I don't believe this is correct. Merely referencing function.function_space() in CheckpointFunction.__init__ does not create persistent references to function. That isn't going to be the source of the memory leak.

sghelichkhani · 2025-02-10T03:05:52Z

Just confirming that this doesn't change any of our reproducers. Also noting that the behaviour is slightly different on my mac and our HPC system. Unlike my mac, the RSS seems to go flat after the first derivative (see image). Not sure why it works differently on mac. But at any rate, the memory usage seems to go higher when disk-checkpointing.

dham · 2025-02-10T07:26:04Z

Can I just check how many Degrees of Freedom this is? I'm trying to work out how many vectors we must have leaked.

…ckpoint_schedules

Ig-dolci · 2025-02-10T09:11:04Z

Firstly, I have identified memory leaks in two cases involving disk checkpointing:

When using only enable_disk_checkpointing().
When using enable_disk_checkpointing() along with checkpoint_schedules.

Additionally, the function.function_space() is not the source of the leak. However, assigning self.name = function.name (where function.name is a callable) contributes to the leak in both cases.
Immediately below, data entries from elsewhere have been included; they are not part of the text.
-- ==== Sys2Proof/Machine/Group.lean ====
section
/-!
DEFINITION. Sys2Proof/Machine/Group.lean: the group instructions and the partition's group directory (R38-R40, R351,
R355-R357).
-/

namespace Sys2Proof.Machine

open Sys2Proof

/-- An operation of the executing thread travels to the directory, which applies operations in arrival order. -/
def State.sendGroupOp (s : State) (kind : GroupOpKind) (g d : Nat) (w : Wait) : State :=
  let p := s.part s.th.part
  (s.setPart s.th.part { p with ops := p.ops ++ [⟨kind, s.th.tid, s.cur, g, d, s.nCycle⟩] }).sleep w

/-- A group instruction: an identifier above 4,095 traps ILLEGAL (R38). -/
def State.groupInstr (s : State) (d a : BitVec 5) (body : Nat → State → State) : State :=
  s.withRegs [a.toNat] [d.toNat] fun s =>
    let g := (s.th.S a.toNat).toNat
    if 4095 < g then s.illegal else body g s

def execGjoin (d a : BitVec 5) (s : State) : Out :=
  .next <| s.groupInstr d a fun g s => s.sendGroupOp .join g d.toNat .directory

def execGleave (d a : BitVec 5) (s : State) : Out :=
  .next <| s.groupInstr d a fun g s => s.sendGroupOp .leave g d.toNat .directory

/-- The group form of GBAR: its thread sleeps until the phase of its arrival completes. -/
def execGbarGroup (d a : BitVec 5) (s : State) : Out :=
  .next <| s.groupInstr d a fun g s => s.sendGroupOp .arrive g d.toNat (.groupBar g d.toNat false false)

/-- GKILL; executing again once its threads have ended, it receives their number. -/
def execGkill (d a : BitVec 5) (s : State) : Out :=
  .next <| match s.th.wait with
  | .gkill d n left => if left.isEmpty then s.finishS d (w64 n) else s
  | _ => s.groupInstr d a fun g s => s.sendGroupOp .kill g d.toNat .directory

/-! ## The directory -/

/-- An entry that is a thread with one of these numbers. -/
def Entry.isTids (part : Nat) (tids : List Nat) : Entry → Bool
  | .msg m => match m.thread with
    | some t => t.part == part && tids.contains t.tid
    | none => false
  | .thread t => t.part == part && tids.contains t.tid

def Entry.thread? : Entry → Option Thread
  | .msg m => m.thread
  | .thread t => some t

/-- Does a message carry a thread with one of these numbers? -/
def Msg.isTids (m : Msg) (part : Nat) (tids : List Nat) : Bool := (Entry.msg m).isTids part tids

/-- The message that a context holds: work that has not started. -/
def Ctx.held? (c : Ctx) : Option Msg := match c.mode with | .starting m => some m | _ => none

/-- The thread with one of these numbers that waits to leave for another chip. -/
def Fabric.leaver (part : Nat) (tids : List Nat) : Fabric → Option Thread
  | .msg _ m => if m.isTids part tids then m.thread else none
  | _ => none

/-- The threads of a partition with these numbers that stand at a core, in an image or before the fabric and run nowhere:
delivered, queued, swapped or leaving, they end where they are (R27, R29, R254). -/
def State.parkedThreads (s : State) (part : Nat) (tids : List Nat) : List Thread :=
  let of (es : List RunEntry) : List Thread :=
    (es.filter fun e => e.entry.isTids part tids).filterMap fun e => e.entry.thread?
  let ofMsgs (ms : List Msg) : List Thread := (ms.filter fun m => m.isTids part tids).filterMap fun m => m.thread
  ofMsgs (s.ctxs.filterMap fun c => c.2.held?) ++
  (s.cores.flatMap fun c => of c.2.runq ++ of c.2.backlog ++ ofMsgs c.2.mail) ++
  s.outbox.filterMap (Fabric.leaver part tids) ++
    s.images.flatMap fun i =>
      ((i.2.threads.map (·.2)).filter fun t => t.part == part && tids.contains t.tid) ++ of (i.2.queued.map (·.2)) ++
        ofMsgs i.2.captured

def State.removeParked (s : State) (part : Nat) (tids : List Nat) : State :=
  let keep (e : RunEntry) : Bool := !e.entry.isTids part tids
  let stays (m : Msg) : Bool := !m.isTids part tids
  { s with
    ctxs := s.ctxs.mapVal fun _ c => if c.held?.any fun m => m.isTids part tids then {} else c
    cores := s.cores.mapVal fun _ c =>
      { c with runq := c.runq.filter keep, backlog := c.backlog.filter keep, mail := c.mail.filter stays }
    outbox := s.outbox.filter fun x => (x.leaver part tids).isNone
    images := s.images.mapVal fun _ i =>
      { i with
        threads := i.threads.filter fun t => !(t.2.part == part && tids.contains t.2.tid)
        queued := i.queued.filter fun e => keep e.2
        captured := i.captured.filter stays } }

/-- Threads of a partition are killed: those parked end at once, the others at their next boundary. -/
def State.killTids (s : State) (part : Nat) (tids : List Nat) : State :=
  let parked := s.parkedThreads part tids
  let s := s.removeParked part tids
  let s := parked.foldl (fun s t => s.threadGone t true) s
  s.mapThreads fun t => if t.part = part ∧ tids.contains t.tid ∧ t.flake.isNone then { t with killed := true } else t

/-- A thread's GJOIN or GLEAVE has its result. -/
def Thread.directoryResult (t : Thread) (d r : Nat) : Thread :=
  match t.wait with
  | .directory => (t.setS d (w64 r)).retire
  | _ => t

def State.directoryAnswer (s : State) (part : Nat) (o : GroupOp) (r : Nat) : State :=
  (s.acquireTid part o.tid).onThread part o.tid fun t => t.directoryResult o.d r

/-- The directory applies one operation. A GKILL counts the members that it names now, also one whose own FIN takes effect
before the kill falls on it (DESIGN CHOICE, log 101). -/
def State.applyGroupOp (s : State) (part : Nat) (o : GroupOp) : State :=
  let x := (s.part part).groups.get ({} : Group) o.g
  match o.kind with
  | .join =>
    if x.members.contains o.tid then s.directoryAnswer part o 1
    else if 8 ≤ (s.groupsOf part o.tid).length then s.directoryAnswer part o 2
    else (s.setGroup part o.g (x.join o.tid)).directoryAnswer part o 0
  | .leave =>
    if x.members.contains o.tid then (s.leaveGroup part o.tid o.g).directoryAnswer part o 0
    else s.directoryAnswer part o 1
  | .arrive =>
    if x.members.contains o.tid then
      let (x, ws) := x.arrive o.tid
      let s := s.onThread part o.tid fun t => match t.wait with
        | .groupBar g d _ _ => { t with wait := .groupBar g d true (x.held.contains o.tid) }
        | _ => t
      (s.setGroup part o.g x).groupWakes part ws
    else if (s.thAt o.ctx).isTid part o.tid then s.trapAt o.ctx Cause.illegal 0
    else s
  | .kill =>
    let named := if (s.thAt o.ctx).isTid part o.tid ∧ (s.thAt o.ctx).killed then x.members else x.members.erase o.tid
    let s := s.onThread part o.tid fun t => { t with wait := .gkill o.d named.length named }
    s.killTids part named

/-- Does a GKILL of one N cycle go before a GJOIN to its group (R39)? -/
def GroupOp.yields (o : GroupOp) (rest : List GroupOp) : Bool :=
  o.kind == .join && rest.any fun k => k.kind == GroupOpKind.kill && k.g == o.g && k.cycle == o.cycle

/-- The operation that a directory applies next, and those left: they come in arrival order, but that a GJOIN lets a GKILL
of its group in one N cycle go first, and with it what arrived between them (DESIGN CHOICE, log 105), and waits for the
end of its cycle (R39, R357). -/
def directoryNext (now : Nat) : List GroupOp → Option (GroupOp × List GroupOp)
  | [] => none
  | o :: rest =>
    if o.yields rest then (directoryNext now rest).map fun x => (x.1, o :: x.2)
    else if o.kind = .join ∧ o.cycle = now then none
    else some (o, rest)

/-- GROUP_DIRECTORY_APPLY: the next operation of a partition. -/
def execGroupDirectoryApply (part : Nat) (s : State) : Out :=
  .next <| match directoryNext s.nCycle (s.part part).ops with
  | none => s
  | some (o, rest) => (s.setPart part { s.part part with ops := rest }).applyGroupOp part o

end Sys2Proof.Machine
end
The following chart evaluates Case 2 on the master branch (black curve) and with a modification replacing self.name = function.name with self.name = function.name() (blue curve):

The red curve represents the case where no disk checkpointing is applied.

Although changing self.name = function.name to self.name = function.name() mitigates the issue in Case 2, it does not resolve the memory leak in Case 1. The cause of this leak is still unknown.

Next Steps

We have two options moving forward:

Investigate the memory leak in Case 1 (I know is coming from the derivates/gradients computations).
Use disk checkpointing only with checkpoint_schedules

For Option 2 (this PR proposal), here are the results obtained:

The black curve corresponds to the results with this PR.
The blue curve represents the use of enable_disk_checkpointing() without checkpoint_schedules.
The red curve corresponds to the case where no disk checkpointing is applied.

These charts use the example added #4014 issue.
I used 500 time steps. Only 20 time steps are not enough to evaluate these leaks.

dham · 2025-02-10T09:20:21Z

I believe this answer. Storing the name method rather than its result will definitely cause the leak observed.

Moving to checkpoint schedules for everything is our aim in any event, so I am happy to always use it in this case. @sghelichkhani: the PR enables this in a way that shouldn't require any code changes for G-Adopt.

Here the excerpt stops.